When the plain-text part of the message is finished, it is then repeated in HTML:

    --=_alternative 00750F0485256E1C_=
    Content-Type: text/html; charset="US-ASCII"
    <br><font size=2 face="Tahoma">Hi;</font>
    <p><font size=2 face="Tahoma">I am trying to implement a scrolling text
    widget to capture output for for at tk app. Without scrolling:</font>
    <p><font size=2 face="Bitstream Vera Sans Mono">my $text = $mw-&gt;Text(-width
    =&gt; 78,</font>
    <br><font size=2 face="Bitstream Vera Sans Mono">&nbsp; &nbsp; &nbsp; &nbsp;
    -height =&gt; 32,</font>
    <br><font size=2 face="Bitstream Vera Sans Mono">&nbsp; &nbsp; &nbsp; &nbsp;
    -wrap =&gt; 'word',</font>
    <br><font size=2 face="Bitstream Vera Sans Mono">&nbsp; &nbsp; &nbsp; &nbsp;
    -font =&gt; ['Courier New','11']</font>
    <br><font size=2 face="Bitstream Vera Sans Mono">)-&gt;pack(-side =&gt;
    'bottom',</font>
    <br><font size=2 face="Bitstream Vera Sans Mono">&nbsp; &nbsp; &nbsp; &nbsp;
    -expand =&gt; 1,</font>
    <br><font size=2 face="Bitstream Vera Sans Mono">&nbsp; &nbsp; &nbsp; &nbsp;
    -fill =&gt; 'both',</font>

There is no reason to retain this bloat in your thread file. The digest providers should have stripped it out, but the program they were using failed to do so. Other digests, such as those at Yahoo! Groups, eliminate all this blather.
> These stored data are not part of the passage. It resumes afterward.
-- ==== Sys2Proof/Laws/PerInstr.lean ====
section
/-! SUPPORT. The per-instruction family `TableRow`: an instruction's word has its opcode-table row's fixed bits. -/

namespace Sys2Proof.Laws.TableRow

/-- The encoding of `i`, under its row's mask, is its row's match (spec/opcode_table.json). -/
def Statement (i : Instr) : Prop := encode i &&& i.tableRow.2 = i.tableRow.1

/-! ## What each mask keeps of each format -/

theorem formatA_F000 (f : Nibble) (nnn : Addr) : formatA f nnn &&& 0xF000#16 = place 12 f := by
  ext i h; interval_cases i <;> simp [formatA, place]

theorem formatXNN_F000 (f : Nibble) (x : RegIdx) (nn : Byte) : formatXNN f x nn &&& 0xF000#16 = place 12 f := by
  ext i h; interval_cases i <;> simp [formatXNN, place]

theorem formatXNN_F0FF (f : Nibble) (x : RegIdx) (nn : Byte) :
    formatXNN f x nn &&& 0xF0FF#16 = place 12 f ||| place 0 nn := by
  ext i h; interval_cases i <;> simp [formatXNN, place]

theorem formatXYN_F000 (f : Nibble) (x y : RegIdx) (n : Nibble) : formatXYN f x y n &&& 0xF000#16 = place 12 f := by
  ext i h; interval_cases i <;> simp [formatXYN, place]

theorem formatXYN_F00F (f : Nibble) (x y : RegIdx) (n : Nibble) :
    formatXYN f x y n &&& 0xF00F#16 = place 12 f ||| place 0 n := by
  ext i h; interval_cases i <;> simp [formatXYN, place]

/-! ## One lemma per constructor -/

theorem cls : Statement .cls := by unfold Statement; decide

theorem ret : Statement .ret := by unfold Statement; decide

theorem sys (nnn : Addr) : Statement (.sys nnn) := (formatA_F000 0x0 nnn).trans rfl

theorem jp (nnn : Addr) : Statement (.jp nnn) := (formatA_F000 0x1 nnn).trans rfl

theorem call (nnn : Addr) : Statement (.call nnn) := (formatA_F000 0x2 nnn).trans rfl

theorem seImm (x : RegIdx) (nn : Byte) : Statement (.seImm x nn) := (formatXNN_F000 0x3 x nn).trans rfl

theorem sneImm (x : RegIdx) (nn : Byte) : Statement (.sneImm x nn) := (formatXNN_F000 0x4 x nn).trans rfl

theorem seReg (x y : RegIdx) : Statement (.seReg x y) := (formatXYN_F00F 0x5 x y 0x0).trans rfl

theorem ldImm (x : RegIdx) (nn : Byte) : Statement (.ldImm x nn) := (formatXNN_F000 0x6 x nn).trans rfl

theorem addImm (x : RegIdx) (nn : Byte) : Statement (.addImm x nn) := (formatXNN_F000 0x7 x nn).trans rfl

theorem ldReg (x y : RegIdx) : Statement (.ldReg x y) := (formatXYN_F00F 0x8 x y 0x0).trans rfl

theorem orReg (x y : RegIdx) : Statement (.orReg x y) := (formatXYN_F00F 0x8 x y 0x1).trans rfl

theorem andReg (x y : RegIdx) : Statement (.andReg x y) := (formatXYN_F00F 0x8 x y 0x2).trans rfl

theorem xorReg (x y : RegIdx) : Statement (.xorReg x y) := (formatXYN_F00F 0x8 x y 0x3).trans rfl

theorem addReg (x y : RegIdx) : Statement (.addReg x y) := (formatXYN_F00F 0x8 x y 0x4).trans rfl

theorem subReg (x y : RegIdx) : Statement (.subReg x y) := (formatXYN_F00F 0x8 x y 0x5).trans rfl

theorem shr (x y : RegIdx) : Statement (.shr x y) := (formatXYN_F00F 0x8 x y 0x6).trans rfl

theorem subnReg (x y : RegIdx) : Statement (.subnReg x y) := (formatXYN_F00F 0x8 x y 0x7).trans rfl

theorem shl (x y : RegIdx) : Statement (.shl x y) := (formatXYN_F00F 0x8 x y 0xE).trans rfl

theorem sneReg (x y : RegIdx) : Statement (.sneReg x y) := (formatXYN_F00F 0x9 x y 0x0).trans rfl

theorem ldI (nnn : Addr) : Statement (.ldI nnn) := (formatA_F000 0xA nnn).trans rfl

theorem jpV0 (nnn : Addr) : Statement (.jpV0 nnn) := (formatA_F000 0xB nnn).trans rfl

theorem rnd (x : RegIdx) (nn : Byte) : Statement (.rnd x nn) := (formatXNN_F000 0xC x nn).trans rfl

theorem drw (x y : RegIdx) (n : Nibble) : Statement (.drw x y n) := (formatXYN_F000 0xD x y n).trans rfl

theorem skp (x : RegIdx) : Statement (.skp x) := (formatXNN_F0FF 0xE x 0x9E).trans rfl

theorem sknp (x : RegIdx) : Statement (.sknp x) := (formatXNN_F0FF 0xE x 0xA1).trans rfl

theorem ldVxDt (x : RegIdx) : Statement (.ldVxDt x) := (formatXNN_F0FF 0xF x 0x07).trans rfl

theorem ldVxKey (x : RegIdx) : Statement (.ldVxKey x) := (formatXNN_F0FF 0xF x 0x0A).trans rfl

theorem ldDtVx (x : RegIdx) : Statement (.ldDtVx x) := (formatXNN_F0FF 0xF x 0x15).trans rfl

theorem ldStVx (x : RegIdx) : Statement (.ldStVx x) := (formatXNN_F0FF 0xF x 0x18).trans rfl

theorem addI (x : RegIdx) : Statement (.addI x) := (formatXNN_F0FF 0xF x 0x1E).trans rfl

theorem ldFont (x : RegIdx) : Statement (.ldFont x) := (formatXNN_F0FF 0xF x 0x29).trans rfl

theorem bcd (x : RegIdx) : Statement (.bcd x) := (formatXNN_F0FF 0xF x 0x33).trans rfl

theorem store (x : RegIdx) : Statement (.store x) := (formatXNN_F0FF 0xF x 0x55).trans rfl

theorem load (x : RegIdx) : Statement (.load x) := (formatXNN_F0FF 0xF x 0x65).trans rfl

end Sys2Proof.Laws.TableRow
end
Now, with Mail::Digest::Tools, you can eliminate much of the bloat yourself. After examining 6-10 instances of a particular mailing list digest, you should be able to determine whether the digest needs a dose of digital castor oil or not, and you set key MIME_cleanup_flag accordingly. If the digest contains unnecessary multipart MIME content, you set this flag to 1; otherwise, to 0.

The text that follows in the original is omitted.